Where the records below reach the line containing "argument names nothing", start transcribing, and end with the line containing "match p.fmt with", exactly and with nothing else added.

__MATERIAL PROVIDED__:
"""
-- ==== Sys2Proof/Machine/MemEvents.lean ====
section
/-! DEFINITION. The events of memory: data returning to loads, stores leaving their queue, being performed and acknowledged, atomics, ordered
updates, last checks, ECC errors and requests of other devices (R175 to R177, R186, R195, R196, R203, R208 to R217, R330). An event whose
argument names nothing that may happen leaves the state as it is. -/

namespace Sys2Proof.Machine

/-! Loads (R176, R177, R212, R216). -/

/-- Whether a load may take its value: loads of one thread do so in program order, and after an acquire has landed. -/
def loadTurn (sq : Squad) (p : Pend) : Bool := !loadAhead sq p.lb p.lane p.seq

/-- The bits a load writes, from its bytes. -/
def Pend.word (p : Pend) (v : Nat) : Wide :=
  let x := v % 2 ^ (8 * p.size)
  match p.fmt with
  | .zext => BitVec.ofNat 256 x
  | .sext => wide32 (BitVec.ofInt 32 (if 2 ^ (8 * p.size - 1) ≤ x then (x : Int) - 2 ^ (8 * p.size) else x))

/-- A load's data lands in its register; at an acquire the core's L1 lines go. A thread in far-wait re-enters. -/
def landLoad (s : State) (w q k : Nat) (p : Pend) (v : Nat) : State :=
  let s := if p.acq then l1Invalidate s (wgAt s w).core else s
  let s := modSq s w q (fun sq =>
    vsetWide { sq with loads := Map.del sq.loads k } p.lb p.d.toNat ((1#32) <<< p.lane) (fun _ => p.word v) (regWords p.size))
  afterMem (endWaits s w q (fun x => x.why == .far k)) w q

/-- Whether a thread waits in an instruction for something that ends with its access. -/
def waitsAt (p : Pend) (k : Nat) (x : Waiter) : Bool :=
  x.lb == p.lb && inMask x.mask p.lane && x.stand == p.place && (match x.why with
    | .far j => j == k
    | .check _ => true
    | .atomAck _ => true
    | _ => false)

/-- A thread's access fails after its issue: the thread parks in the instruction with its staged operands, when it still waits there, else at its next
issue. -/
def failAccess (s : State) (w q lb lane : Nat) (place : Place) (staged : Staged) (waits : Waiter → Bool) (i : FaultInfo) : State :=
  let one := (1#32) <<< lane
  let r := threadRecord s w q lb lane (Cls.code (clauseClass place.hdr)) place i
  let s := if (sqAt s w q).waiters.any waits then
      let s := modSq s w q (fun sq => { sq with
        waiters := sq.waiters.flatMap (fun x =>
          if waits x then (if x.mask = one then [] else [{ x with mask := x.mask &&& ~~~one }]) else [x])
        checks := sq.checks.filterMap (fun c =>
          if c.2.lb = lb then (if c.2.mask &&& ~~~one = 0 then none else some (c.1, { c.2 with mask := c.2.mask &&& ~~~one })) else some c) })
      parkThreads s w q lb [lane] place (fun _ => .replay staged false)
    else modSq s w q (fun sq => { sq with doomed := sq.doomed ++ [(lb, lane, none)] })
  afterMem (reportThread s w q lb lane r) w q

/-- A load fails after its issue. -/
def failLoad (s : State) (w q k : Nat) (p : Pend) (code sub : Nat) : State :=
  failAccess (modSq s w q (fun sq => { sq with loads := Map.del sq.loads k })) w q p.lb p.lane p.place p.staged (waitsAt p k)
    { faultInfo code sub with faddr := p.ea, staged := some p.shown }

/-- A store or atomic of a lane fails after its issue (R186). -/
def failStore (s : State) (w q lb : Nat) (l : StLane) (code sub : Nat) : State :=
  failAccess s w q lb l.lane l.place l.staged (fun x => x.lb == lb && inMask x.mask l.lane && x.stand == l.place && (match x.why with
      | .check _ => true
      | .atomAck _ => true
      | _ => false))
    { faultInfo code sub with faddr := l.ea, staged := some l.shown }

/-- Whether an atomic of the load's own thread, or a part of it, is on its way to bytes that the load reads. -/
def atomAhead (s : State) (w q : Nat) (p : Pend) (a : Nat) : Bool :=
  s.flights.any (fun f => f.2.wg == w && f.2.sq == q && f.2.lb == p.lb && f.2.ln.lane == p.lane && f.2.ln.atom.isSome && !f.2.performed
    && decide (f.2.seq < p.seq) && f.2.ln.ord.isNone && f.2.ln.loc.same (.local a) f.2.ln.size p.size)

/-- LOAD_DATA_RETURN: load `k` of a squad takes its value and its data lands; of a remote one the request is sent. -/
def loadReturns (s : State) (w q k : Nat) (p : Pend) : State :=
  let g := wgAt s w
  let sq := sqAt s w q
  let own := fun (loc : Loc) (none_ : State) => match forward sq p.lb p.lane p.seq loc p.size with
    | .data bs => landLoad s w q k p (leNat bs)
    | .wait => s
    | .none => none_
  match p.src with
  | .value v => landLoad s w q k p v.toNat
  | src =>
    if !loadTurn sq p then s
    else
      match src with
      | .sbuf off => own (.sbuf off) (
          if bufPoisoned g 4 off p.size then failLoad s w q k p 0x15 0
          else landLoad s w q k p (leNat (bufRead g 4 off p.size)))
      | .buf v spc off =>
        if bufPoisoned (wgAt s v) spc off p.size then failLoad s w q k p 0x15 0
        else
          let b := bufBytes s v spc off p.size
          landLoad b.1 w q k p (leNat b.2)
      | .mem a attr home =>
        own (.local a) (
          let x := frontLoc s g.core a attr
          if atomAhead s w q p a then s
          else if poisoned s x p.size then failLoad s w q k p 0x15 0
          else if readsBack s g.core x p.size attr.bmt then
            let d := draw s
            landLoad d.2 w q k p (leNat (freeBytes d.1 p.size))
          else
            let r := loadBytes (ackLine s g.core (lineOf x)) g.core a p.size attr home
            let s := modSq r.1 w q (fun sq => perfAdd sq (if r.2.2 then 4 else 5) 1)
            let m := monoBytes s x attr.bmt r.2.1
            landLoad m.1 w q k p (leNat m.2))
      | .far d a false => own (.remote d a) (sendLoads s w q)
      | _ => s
"""
__REPLY__:
argument names nothing that may happen leaves the state as it is. -/

namespace Sys2Proof.Machine

/-! Loads (R176, R177, R212, R216). -/

/-- Whether a load may take its value: loads of one thread do so in program order, and after an acquire has landed. -/
def loadTurn (sq : Squad) (p : Pend) : Bool := !loadAhead sq p.lb p.lane p.seq

/-- The bits a load writes, from its bytes. -/
def Pend.word (p : Pend) (v : Nat) : Wide :=
  let x := v % 2 ^ (8 * p.size)
  match p.fmt with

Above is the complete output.